▶ Exercise: Copy out each line below containing "Type".

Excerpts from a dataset

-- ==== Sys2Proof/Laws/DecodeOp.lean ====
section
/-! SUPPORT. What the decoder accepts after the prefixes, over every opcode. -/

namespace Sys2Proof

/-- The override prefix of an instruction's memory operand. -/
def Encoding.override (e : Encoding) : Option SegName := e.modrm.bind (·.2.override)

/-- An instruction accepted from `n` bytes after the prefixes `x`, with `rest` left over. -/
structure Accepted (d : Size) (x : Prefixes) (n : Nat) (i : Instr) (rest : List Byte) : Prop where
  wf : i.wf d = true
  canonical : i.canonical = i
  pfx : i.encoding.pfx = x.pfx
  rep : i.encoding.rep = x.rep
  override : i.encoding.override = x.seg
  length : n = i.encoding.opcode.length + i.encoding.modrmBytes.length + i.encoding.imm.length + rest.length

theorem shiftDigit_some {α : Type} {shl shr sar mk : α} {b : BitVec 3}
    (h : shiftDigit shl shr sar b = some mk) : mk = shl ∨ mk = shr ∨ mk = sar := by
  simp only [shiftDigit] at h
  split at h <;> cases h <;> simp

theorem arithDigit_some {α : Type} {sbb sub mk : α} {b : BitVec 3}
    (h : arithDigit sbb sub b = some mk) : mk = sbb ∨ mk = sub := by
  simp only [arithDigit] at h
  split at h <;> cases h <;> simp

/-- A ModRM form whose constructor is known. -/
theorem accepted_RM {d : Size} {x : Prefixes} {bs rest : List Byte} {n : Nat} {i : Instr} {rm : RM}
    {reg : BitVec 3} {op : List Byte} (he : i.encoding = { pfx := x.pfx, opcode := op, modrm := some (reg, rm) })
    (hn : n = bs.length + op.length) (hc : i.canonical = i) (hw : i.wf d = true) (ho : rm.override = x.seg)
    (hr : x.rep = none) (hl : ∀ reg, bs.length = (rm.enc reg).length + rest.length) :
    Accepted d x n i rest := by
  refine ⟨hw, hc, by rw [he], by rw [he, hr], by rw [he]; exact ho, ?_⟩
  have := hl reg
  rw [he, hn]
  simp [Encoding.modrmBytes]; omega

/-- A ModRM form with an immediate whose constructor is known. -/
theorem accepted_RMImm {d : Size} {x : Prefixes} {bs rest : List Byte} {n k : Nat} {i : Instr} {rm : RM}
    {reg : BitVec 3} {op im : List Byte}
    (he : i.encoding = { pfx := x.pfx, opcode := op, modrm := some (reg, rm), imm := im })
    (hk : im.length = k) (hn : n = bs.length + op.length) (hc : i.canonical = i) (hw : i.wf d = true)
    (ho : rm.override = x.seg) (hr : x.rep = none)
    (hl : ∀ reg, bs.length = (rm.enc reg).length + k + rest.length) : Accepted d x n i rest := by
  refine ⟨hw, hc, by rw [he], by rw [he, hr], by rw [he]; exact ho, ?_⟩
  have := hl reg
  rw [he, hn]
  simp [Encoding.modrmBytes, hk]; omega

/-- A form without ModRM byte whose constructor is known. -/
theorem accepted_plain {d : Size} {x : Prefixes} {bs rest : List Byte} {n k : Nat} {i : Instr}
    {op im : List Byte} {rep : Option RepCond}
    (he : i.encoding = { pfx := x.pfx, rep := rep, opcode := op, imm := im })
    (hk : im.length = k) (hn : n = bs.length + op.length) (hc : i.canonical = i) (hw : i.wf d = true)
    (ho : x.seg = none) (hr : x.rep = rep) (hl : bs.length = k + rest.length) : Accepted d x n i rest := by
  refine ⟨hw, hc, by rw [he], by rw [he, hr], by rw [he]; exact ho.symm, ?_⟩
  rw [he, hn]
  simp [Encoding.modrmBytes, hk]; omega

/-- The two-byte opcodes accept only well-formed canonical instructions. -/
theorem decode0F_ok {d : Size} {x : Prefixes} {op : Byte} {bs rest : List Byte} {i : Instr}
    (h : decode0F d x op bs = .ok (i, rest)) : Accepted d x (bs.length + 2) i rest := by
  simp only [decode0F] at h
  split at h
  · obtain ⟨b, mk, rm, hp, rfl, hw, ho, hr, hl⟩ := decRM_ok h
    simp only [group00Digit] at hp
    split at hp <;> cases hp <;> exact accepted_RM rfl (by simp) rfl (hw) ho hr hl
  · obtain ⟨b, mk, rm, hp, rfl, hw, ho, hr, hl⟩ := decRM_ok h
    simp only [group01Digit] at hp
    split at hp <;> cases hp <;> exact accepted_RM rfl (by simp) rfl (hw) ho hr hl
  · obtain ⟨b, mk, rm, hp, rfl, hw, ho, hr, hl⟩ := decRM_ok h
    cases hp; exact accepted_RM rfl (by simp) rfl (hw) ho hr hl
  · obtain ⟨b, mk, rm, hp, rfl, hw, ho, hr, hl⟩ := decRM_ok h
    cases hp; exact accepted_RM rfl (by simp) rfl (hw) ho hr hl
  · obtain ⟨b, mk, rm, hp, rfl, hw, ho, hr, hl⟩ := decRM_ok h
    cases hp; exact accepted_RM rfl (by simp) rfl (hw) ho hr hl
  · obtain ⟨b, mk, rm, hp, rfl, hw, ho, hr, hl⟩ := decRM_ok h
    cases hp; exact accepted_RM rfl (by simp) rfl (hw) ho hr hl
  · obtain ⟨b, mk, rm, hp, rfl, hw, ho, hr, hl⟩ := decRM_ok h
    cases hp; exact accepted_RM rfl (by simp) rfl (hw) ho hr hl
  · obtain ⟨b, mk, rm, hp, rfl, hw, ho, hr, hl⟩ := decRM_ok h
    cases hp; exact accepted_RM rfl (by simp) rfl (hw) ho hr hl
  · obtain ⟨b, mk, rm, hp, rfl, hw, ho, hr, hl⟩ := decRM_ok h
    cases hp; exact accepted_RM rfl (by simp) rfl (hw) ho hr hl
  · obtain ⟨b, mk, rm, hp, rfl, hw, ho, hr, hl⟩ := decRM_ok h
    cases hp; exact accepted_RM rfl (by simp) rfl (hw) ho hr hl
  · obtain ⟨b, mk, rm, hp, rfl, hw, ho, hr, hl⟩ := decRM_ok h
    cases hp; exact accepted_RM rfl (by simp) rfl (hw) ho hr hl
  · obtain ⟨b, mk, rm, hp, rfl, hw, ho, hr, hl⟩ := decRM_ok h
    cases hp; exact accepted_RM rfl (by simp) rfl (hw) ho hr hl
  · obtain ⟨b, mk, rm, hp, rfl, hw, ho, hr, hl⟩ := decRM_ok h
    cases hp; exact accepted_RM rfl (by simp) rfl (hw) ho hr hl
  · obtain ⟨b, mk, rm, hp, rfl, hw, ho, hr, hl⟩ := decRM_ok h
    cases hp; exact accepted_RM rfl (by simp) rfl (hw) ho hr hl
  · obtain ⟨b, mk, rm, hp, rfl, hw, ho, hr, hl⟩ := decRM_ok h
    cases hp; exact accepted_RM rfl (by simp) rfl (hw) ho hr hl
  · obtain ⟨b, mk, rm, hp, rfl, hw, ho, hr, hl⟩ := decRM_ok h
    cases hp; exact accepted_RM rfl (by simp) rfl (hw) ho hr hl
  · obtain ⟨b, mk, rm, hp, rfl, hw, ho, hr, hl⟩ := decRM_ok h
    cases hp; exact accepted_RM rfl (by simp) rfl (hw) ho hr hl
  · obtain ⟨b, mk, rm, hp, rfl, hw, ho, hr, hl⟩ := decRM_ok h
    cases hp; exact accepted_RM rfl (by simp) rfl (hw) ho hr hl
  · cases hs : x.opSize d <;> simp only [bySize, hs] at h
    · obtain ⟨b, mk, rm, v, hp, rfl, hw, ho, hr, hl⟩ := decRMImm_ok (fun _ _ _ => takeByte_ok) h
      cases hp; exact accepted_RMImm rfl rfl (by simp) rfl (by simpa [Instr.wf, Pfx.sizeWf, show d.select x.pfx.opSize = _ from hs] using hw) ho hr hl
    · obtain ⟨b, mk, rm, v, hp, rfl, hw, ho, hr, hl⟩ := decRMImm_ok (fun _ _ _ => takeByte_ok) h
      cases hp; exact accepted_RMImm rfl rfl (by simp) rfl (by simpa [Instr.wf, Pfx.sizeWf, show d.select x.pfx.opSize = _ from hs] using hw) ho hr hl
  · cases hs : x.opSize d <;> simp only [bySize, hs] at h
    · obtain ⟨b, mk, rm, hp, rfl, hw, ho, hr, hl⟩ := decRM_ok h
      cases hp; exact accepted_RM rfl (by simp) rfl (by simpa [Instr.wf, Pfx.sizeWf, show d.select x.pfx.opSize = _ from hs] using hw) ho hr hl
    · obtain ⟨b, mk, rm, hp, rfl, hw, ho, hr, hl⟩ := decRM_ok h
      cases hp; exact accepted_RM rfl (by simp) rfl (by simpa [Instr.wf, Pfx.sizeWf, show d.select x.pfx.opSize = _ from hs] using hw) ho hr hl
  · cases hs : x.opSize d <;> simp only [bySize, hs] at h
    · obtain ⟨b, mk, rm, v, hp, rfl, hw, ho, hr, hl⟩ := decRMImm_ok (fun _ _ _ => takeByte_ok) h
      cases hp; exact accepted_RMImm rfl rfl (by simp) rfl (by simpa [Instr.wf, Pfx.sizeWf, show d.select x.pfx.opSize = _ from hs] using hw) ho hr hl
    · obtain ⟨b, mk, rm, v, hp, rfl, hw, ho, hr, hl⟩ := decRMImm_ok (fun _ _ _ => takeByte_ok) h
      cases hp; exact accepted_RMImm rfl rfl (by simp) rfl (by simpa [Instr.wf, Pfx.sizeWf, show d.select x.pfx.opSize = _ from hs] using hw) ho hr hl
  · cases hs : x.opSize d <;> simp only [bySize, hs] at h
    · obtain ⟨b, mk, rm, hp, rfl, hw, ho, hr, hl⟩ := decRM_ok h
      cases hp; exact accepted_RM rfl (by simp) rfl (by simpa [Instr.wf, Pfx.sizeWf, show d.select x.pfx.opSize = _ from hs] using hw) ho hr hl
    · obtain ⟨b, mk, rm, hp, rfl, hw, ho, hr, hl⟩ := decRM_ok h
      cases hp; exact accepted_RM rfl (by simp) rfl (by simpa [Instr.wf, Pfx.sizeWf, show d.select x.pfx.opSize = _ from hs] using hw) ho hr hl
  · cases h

▶ Task solution:
theorem shiftDigit_some {α : Type} {shl shr sar mk : α} {b : BitVec 3}
theorem arithDigit_some {α : Type} {sbb sub mk : α} {b : BitVec 3}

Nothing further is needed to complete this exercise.